Learn to Knit again.

Letting my inner granny come out here, or should I call it 'trendy craft girl'. lol.
When I was younger my mum tought me how to knit and I would spend morning after morning in bed with her knitting rows and rows to make little blankets for my toys. I've completely forgotton how to knit so I think I should teach myself again. Maybe one day I'll be able to knit a whole double layered woolen beanie in two hours like my grandma. Or even a cute cardigan.

4.
Paint some paintings, for my room.


I'm using this painting as an example because I am certainly not going to go out of my way and attempt to paint a portrait or a reaslitic landscape or anything out of my talents reach.
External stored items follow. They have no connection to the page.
/-! ### Successful generations agree (R237, R244) -/

/-- A generation that succeeds under a limit answers what the unlimited one answers. -/
theorem hashes_unlimited_of_ok {h1 h2 plim p : Word} {k m : Nat} {L : List Nat} (hm : 0 < m)
    (h : hashes h1 h2 k m plim = .ok L p) : hashes h1 h2 k m 0#64 = .ok L p := by
  have hk : k ≤ distinctCandidates h2 m := by
    by_contra hk
    rw [hashes, if_neg hk] at h
    split at h <;> cases h
  obtain ⟨n, hlen, hfirst⟩ := exists_first_accepted h1 h2 hm hk
  by_cases hlim : plim = 0#64 ∨ n ≤ plim.toNat
  · rw [hashes_of_first hm hlen hfirst (.inl rfl), ← h, hashes_of_first hm hlen hfirst hlim]
  · obtain ⟨h0, hn⟩ := not_or.1 hlim
    rw [hashes_of_limit h0 (hfirst _ (not_le.1 hn))] at h
    cases h

/-- A running command that ends without error ends with the indices of the unlimited generation: at least one, all below `M`. -/
theorem exec_endedOK {i : Instr} {shape : Shape} {s t : State} (hi : (i, shape) ∈ filterCommands) (hs : s.Running)
    (he : exec i s = .next t) (ht : t.EndedOK) :
    ∃ d L p, digest shape s = d ∧ hashes d.1 d.2 s.k.toNat s.m.toNat 0#64 = .ok L p ∧ t = okEnd i d L p s ∧
      L.length = s.k.toNat ∧ 1 ≤ s.k.toNat ∧ ∀ c ∈ L, c < s.m.toNat := by
  cases (exec_of_mem_filterCommands hi s).symm.trans he
  obtain ⟨ho, d, L, p, hd, hg, e⟩ := filterCommand_endedOK hs ht
  obtain ⟨⟨hk, -⟩, ⟨hm, -⟩, -⟩ := (filterOK_iff shape s).1 ho
  obtain ⟨hlen, hlt⟩ := generation_ok_bounds ho hg
  rw [generation, hd] at hg
  exact ⟨d, L, p, hd, hashes_unlimited_of_ok (by omega) hg, e, hlen, hk, hlt⟩

/-- Two commands that hash the same key with the same `K` and `M`, and end without error, end with the same indices. -/
theorem exec_endedOK_agree {i i' : Instr} {shape shape' : Shape} {s u t v : State} (hi : (i, shape) ∈ filterCommands)
    (hi' : (i', shape') ∈ filterCommands) (hs : s.Running) (hu : u.Running) (hkey : SameKey shape s shape' u) (hk : s.k = u.k)
    (hm : s.m = u.m) (he : exec i s = .next t) (he' : exec i' u = .next v) (ht : t.EndedOK) (hv : v.EndedOK) :
    ∃ d L p, t = okEnd i d L p s ∧ v = okEnd i' d L p u ∧ L.length = s.k.toNat ∧ ∀ c ∈ L, c < s.m.toNat := by
  obtain ⟨d, L, p, hd, hg, htL, hlen, -, hlt⟩ := exec_endedOK hi hs he ht
  obtain ⟨d', L', p', hd', hg', hvL, -⟩ := exec_endedOK hi' hu he' hv
  obtain rfl : d = d' := hd.symm.trans (hkey.digest_eq.trans hd')
  rw [← hk, ← hm, hg] at hg'
  cases hg'
  exact ⟨d, L, p, htL, hvL, hlen, hlt⟩

/-- Settles O29: both commands write the same indices and the same count. -/
theorem successfulGenerationsAgree : Obligations.SuccessfulGenerationsAgree := by
  intro i i' shape shape' s u t v hi hi' hs hu hkey hk hm he he' ht hv
  obtain ⟨d, L, p, rfl, rfl, hlen, -⟩ := exec_endedOK_agree hi hi' hs hu hkey hk hm he he' ht hv
  refine ⟨by rw [okEnd_probes, okEnd_probes], fun j hj => ?_⟩
  rw [okEnd_idx, okEnd_idx, word_storeIndices_zero _ hlen, word_storeIndices_zero _ hlen, if_pos hj, if_pos hj]

/-- Settles O31: the indices both `ADD`s end with are the set. -/
theorem addedBitsDoNotDependOnTheProbeLimit : Obligations.AddedBitsDoNotDependOnTheProbeLimit := by
  intro i i' shape shape' s u t v hi hi' hs hu hkey hk hm he he' ht hv
  obtain ⟨d, L, p, rfl, rfl, -⟩ := exec_endedOK_agree (mem_filterCommands_of_mem_addCommands hi)
    (mem_filterCommands_of_mem_addCommands hi') hs hu hkey hk hm he he' ht hv
  exact ⟨L, okEnd_bit_of_mem_addCommands hi d L p s, okEnd_bit_of_mem_addCommands hi' d L p u⟩

/-! ### `CLEAR` and `POPCNT` (R241, R242, R246) -/

/-- Settles O35: `CLEAR` puts the empty zero array in place of the bits and completes. -/
theorem clearZeroesTheWholeStorage : Obligations.ClearZeroesTheWholeStorage := fun s =>
  ⟨_, exec_clear s, Memory.zeroed_bit, rfl⟩

/-- Settles O36: the `TEST` has at least one index, and its bit is 0. -/
theorem testAfterClearGivesZero : Obligations.TestAfterClearGivesZero := by
  intro i shape s t u v hi hclear hbits hu he hv
  cases (exec_clear s).symm.trans hclear
  obtain ⟨d, L, p, -, -, rfl, hlen, hk, -⟩ := exec_endedOK (mem_filterCommands_of_mem_testCommands hi) hu he hv
  obtain ⟨c, hc⟩ := List.exists_mem_of_length_pos (l := L) (by omega)
  have hzero : u.bits.bit c = false := by
    rw [hbits]
    exact Memory.zeroed_bit c
  rw [okEnd_of_mem_testCommands hi]
  exact testIndices_result_zero ⟨c, hc, hzero⟩

theorem countBits_eq_card (m : Memory) (n : Nat) :
    countBits m n = ((Finset.range n).filter fun j => m.bit j = true).card := by
  simp only [← Nat.count_eq_card_filter_range, Nat.count, countBits, Bool.decide_eq_true]

/-- Settles O37: the count is the cardinality, and at most `M`, so it fits the register. -/
theorem popcntCountsTheFilterBits : Obligations.PopcntCountsTheFilterBits := by
  intro s hlo hhi
  have hle : ((Finset.range s.m.toNat).filter fun j => s.bits.bit j = true).card ≤ s.m.toNat :=
    (Finset.card_filter_le _ _).trans_eq (Finset.card_range _)
  have hrun := exec_popcnt_ok s ((mOK_iff s).2 ⟨hlo, hhi⟩)
  rw [countBits_eq_card] at hrun
  have hfit := (BitVec.toNat_ofNat _ 64).trans (Nat.mod_eq_of_lt (hle.trans_lt s.m.isLt))
  exact ⟨_, hrun, rfl, hfit, hfit.trans_le hle⟩

/-! ### What a step does to the bits (R233) -/

theorem HostOnly.bits {s u : State} (h : HostOnly s u) : u.bits = s.bits := by
  obtain ⟨_, _, _, rfl⟩ := h
  rfl

theorem hashCommand_bits (shape : Shape) (s : State) : (hashCommand shape s).bits = s.bits := by
  rcases hashCommand_cases shape s with ⟨-, e⟩ | ⟨-, d, -, e⟩ <;> rw [e] <;> rfl

theorem exec_popcnt_bits {s t : State} (h : exec .popcnt s = .next t) : t.bits = s.bits := by
  cases hm : mOK s
  · cases (exec_popcnt_bad s hm).symm.trans h
    rfl
  · cases (exec_popcnt_ok s hm).symm.trans h
    rfl

/-- `INDEX`, `ADD` and `TEST`: only an `ADD` whose generation succeeds changes bits. -/
theorem filterCommand_bits {i : Instr} {shape : Shape} (hi : (i, shape) ∈ filterCommands) (s : State) :
    (filterCommand shape (onOkOf i) s).bits = s.bits ∨
      (i, shape) ∈ addCommands ∧ ∃ d L p, filterCommand shape (onOkOf i) s = okEnd i d L p s := by
  rcases filterCommand_cases shape (onOkOf i) s with ⟨-, e⟩ | ⟨-, d, -, ⟨L, p, -, e⟩ | ⟨p, -, e⟩ | ⟨-, e⟩⟩
  · rw [e]
    exact .inl rfl
  · rcases List.mem_append.1 hi with hi | hi
    · rcases List.mem_append.1 hi with hi | hi
      · rw [e, onOkOf_of_mem_indexCommands hi]
        exact .inl rfl
      · exact .inr ⟨hi, d, L, p, e⟩
    · rw [e, onOkOf_of_mem_testCommands hi]
      exact .inl rfl
  · rw [e]
    exact .inl rfl
  · rw [e]
    exact .inl rfl

/-- Only `CLEAR` and a successful `ADD` change bits. -/
theorem exec_bits {i : Instr} {s t : State} (h : exec i s = .next t) :
    t.bits = s.bits ∨ i = .clear ∨ ∃ shape d L p, (i, shape) ∈ addCommands ∧ t = okEnd i d L p s := by
  cases hg : generatingShape i with
  | some shape =>
    have hi := mem_filterCommands.2 hg
    cases (exec_of_mem_filterCommands hi s).symm.trans h
    rcases filterCommand_bits hi s with e | ⟨ha, d, L, p, e⟩
    · exact .inl e
    · exact .inr (.inr ⟨shape, d, L, p, ha, e⟩)
  | none =>
    cases i
    case nop => cases h; exact .inl rfl
    case hashBytes => cases h; exact .inl (hashCommand_bits .bytes s)
    case hashU32 => cases h; exact .inl (hashCommand_bits .u32 s)
    case hashU64 => cases h; exact .inl (hashCommand_bits .u64 s)
    case clear => exact .inr (.inl rfl)
    case popcnt => exact .inl (exec_popcnt_bits h)
    case abort =>
      cases h
      split <;> exact .inl rfl
    all_goals cases hg

/-- The running command is an `ADD`, which ends and sets the bits of some indices (R236). -/
structure AddEnds (s t : State) : Prop where
  busy : s.status.busy = true
  idle : t.status.busy = false
  command : ∃ i shape, decode s.lastcmd = .ok i ∧ (i, shape) ∈ addCommands
  bits : ∃ L : List Nat, ∀ j, t.bits.bit j = (decide (j ∈ L) || s.bits.bit j)

theorem AddEnds.of_hostOnly {s u t : State} (hu : HostOnly s u) (h : AddEnds u t) : AddEnds s t := by
  obtain ⟨_, _, _, rfl⟩ := hu
  exact ⟨h.busy, h.idle, h.command, h.bits⟩

theorem completionStep_bits {s t : State} (hb : s.status.busy = true) (hc : decode s.lastcmd ≠ .ok .clear)
    (h : completionStep s = .next t) : t.bits = s.bits ∨ AddEnds s t := by
  cases hd : decode s.lastcmd with
  | error e =>
    cases (completionStep_illegal hd).symm.trans h
    exact .inl rfl
  | ok i =>
    by_cases hi : i = .abort
    · subst hi
      cases (completionStep_abort hd).symm.trans h
      exact .inl rfl
    · rw [completionStep_exec hd hi] at h
      rcases exec_bits h with e | rfl | ⟨shape, d, L, p, ha, rfl⟩
      · exact .inl e
      · exact absurd hd hc
      · exact .inr ⟨hb, rfl, ⟨i, shape, hd, ha⟩, L, okEnd_bit_of_mem_addCommands ha d L p s⟩

theorem engineStep_bits {s t : State} {b : Bool} (hc : s.status.busy = true → decode s.lastcmd ≠ .ok .clear)
    (h : engineStep b s = .next t) : t.bits = s.bits ∨ AddEnds s t := by
  rcases engineStep_cases b s with ⟨-, e⟩ | ⟨hb, e⟩ | ⟨-, -, i, shape, d, -, -, -, -, e⟩
  · cases e.symm.trans h
    exact .inl rfl
  · exact completionStep_bits hb (hc hb) (e.symm.trans h)
  · cases e.symm.trans h
    exact .inl rfl

theorem memRead_bits (a : Addr) (s : State) : (memRead a s).bits = s.bits := by
  rcases memRead_cases a s with hu | ⟨-, u, hu, e⟩
  · exact hu.bits
  · rw [e]
    exact hu.bits

theorem writeCmd_bits {s t : State} {v : Word} (h : writeCmd v s = .next t) : t.bits = s.bits := by
  rcases writeCmd_cases v s with ⟨-, e⟩ | ⟨-, -, e⟩ | ⟨-, -, e⟩ <;> cases e.symm.trans h
  · split <;> rfl
  · rfl
  · rfl

/-- A host write below the bit-array window stores no bit. -/
theorem memWrite_bits {s t : State} {a : Addr} {v : Word} (ha : a.toNat < bitsBase) (h : memWrite a v s = .next t) :
    t.bits = s.bits := by
  rcases memWrite_cases a v s with ⟨-, e⟩ | e | ⟨-, e⟩ | ⟨-, e⟩ | ⟨-, e⟩ | ⟨-, e⟩ | ⟨-, r, -, -, e⟩ | ⟨-, _, -, e⟩ | ⟨-, hwin, -⟩
  · cases e.symm.trans h
    rfl
  · cases e.symm.trans h
    rfl
  · cases e.symm.trans h
    rfl
  · exact writeCmd_bits (e.symm.trans h)
  · cases e.symm.trans h
    rfl
  · cases e.symm.trans h
    rfl
  · cases e.symm.trans h
    exact storeIn_bits r v s
  · cases e.symm.trans h
    rfl
  · exact absurd ha hwin.not_gt

theorem quiet_not_clear {s : State} (hq : s.quiet = true) (hb : s.status.busy = true) : decode s.lastcmd ≠ .ok .clear := by
  intro hd
  simp [State.quiet, hb, ← encode_eq_of_decode_eq_ok hd] at hq

theorem quiet_sparesBits {s : State} {m : Turn} {rest : List Turn} (hq : s.quiet = true) (hs : s.agenda = m :: rest) :
    m.sparesBits = true := by
  simp only [State.quiet, hs, Bool.and_eq_true] at hq
  exact hq.2

/-- A quiet step leaves the bits alone or ends an `ADD`. -/
theorem step_bits {s t : State} (hq : s.quiet = true) (h : step s = .next t) : t.bits = s.bits ∨ AddEnds s t := by
  have hc : s.status.busy = true → decode s.lastcmd ≠ .ok .clear := quiet_not_clear hq
  cases hs : s.agenda with
  | nil =>
    rw [step_nil hs] at h
    cases hb : s.status.busy with
    | false =>
      cases (runAlone_idle hb).symm.trans h
      exact .inl rfl
    | true =>
      rw [runAlone_busy hb] at h
      exact (engineStep_bits (by exact hc) h).imp_right (.of_hostOnly ⟨s.rdata, 1, s.agenda, rfl⟩)
  | cons m rest =>
    have hm := quiet_sparesBits hq hs
    rw [step_cons hs] at h
    cases m with
    | read a =>
      cases h
      exact .inl (memRead_bits a _)
    | write a v => exact .inl (memWrite_bits (s := { s with agenda := rest }) (of_decide_eq_true hm) h)
    | wait =>
      cases h
      exact .inl (hostOnly_pollStatus _).bits
    | engine b =>
      exact (engineStep_bits (by exact hc) h).imp_right (.of_hostOnly (hostOnly_agenda s rest))
    | reset => cases hm

/-- No quiet step clears a bit. -/
theorem step_keeps_set_bits {s t : State} (hq : s.quiet = true) (h : step s = .next t) {j : Nat} (hj : s.bits.bit j = true) :
    t.bits.bit j = true := by
  rcases step_bits hq h with e | ⟨-, -, -, L, hbits⟩
  · rw [e, hj]
  · rw [hbits, hj, Bool.or_true]

/-- Settles O33: a quiet step either leaves the bits alone or ends an `ADD`, which sets bits. -/
theorem onlyAddChangesBitsAndOnlyUpward : Obligations.OnlyAddChangesBitsAndOnlyUpward := by
  intro s t hq h
  refine ⟨fun j hj => step_keeps_set_bits hq h hj, fun hne => ?_⟩
  have hadd := (step_bits hq h).resolve_left hne
  exact ⟨hadd.busy, hadd.idle, hadd.command⟩

/-! ### No false negatives (R238) -/

theorem QuietRun.keeps_set_bits {s u : State} (h : QuietRun s u) {j : Nat} (hj : s.bits.bit j = true) : u.bits.bit j = true := by
  induction h with
  | refl => exact hj
  | step hq hstep _ ih => exact ih (step_keeps_set_bits hq hstep hj)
I did art, yes, I can paint better than some people, yes, but I am not highly skilled and abstract or expressionist works are much more my cup of tea. One day when I'm feeling highly motivated (I need to work on that) I will create some sort of paintings to go in my room. Most likely a triptych that fits in together. I need to work out colour schemes and things like that too.

5.
Learn to cook some delicious dinners.


Okay, so cooking is obviously a basic skill that is benificial to every human.
And I most certainly do have basic cooking skills but I want to learn some fancy, really yummy recipes, just so I can say I can cook them. And actually cook them. And eat them. haha.
Mother is going to start me a cookbook soon which we will fill with my favourite recipes and I will collect some off my Grandma as she literally (and I mean literally) has Hundreds of cookbooks. She is the best cook I know. And it's nice when people enjoy your cooking, it really is.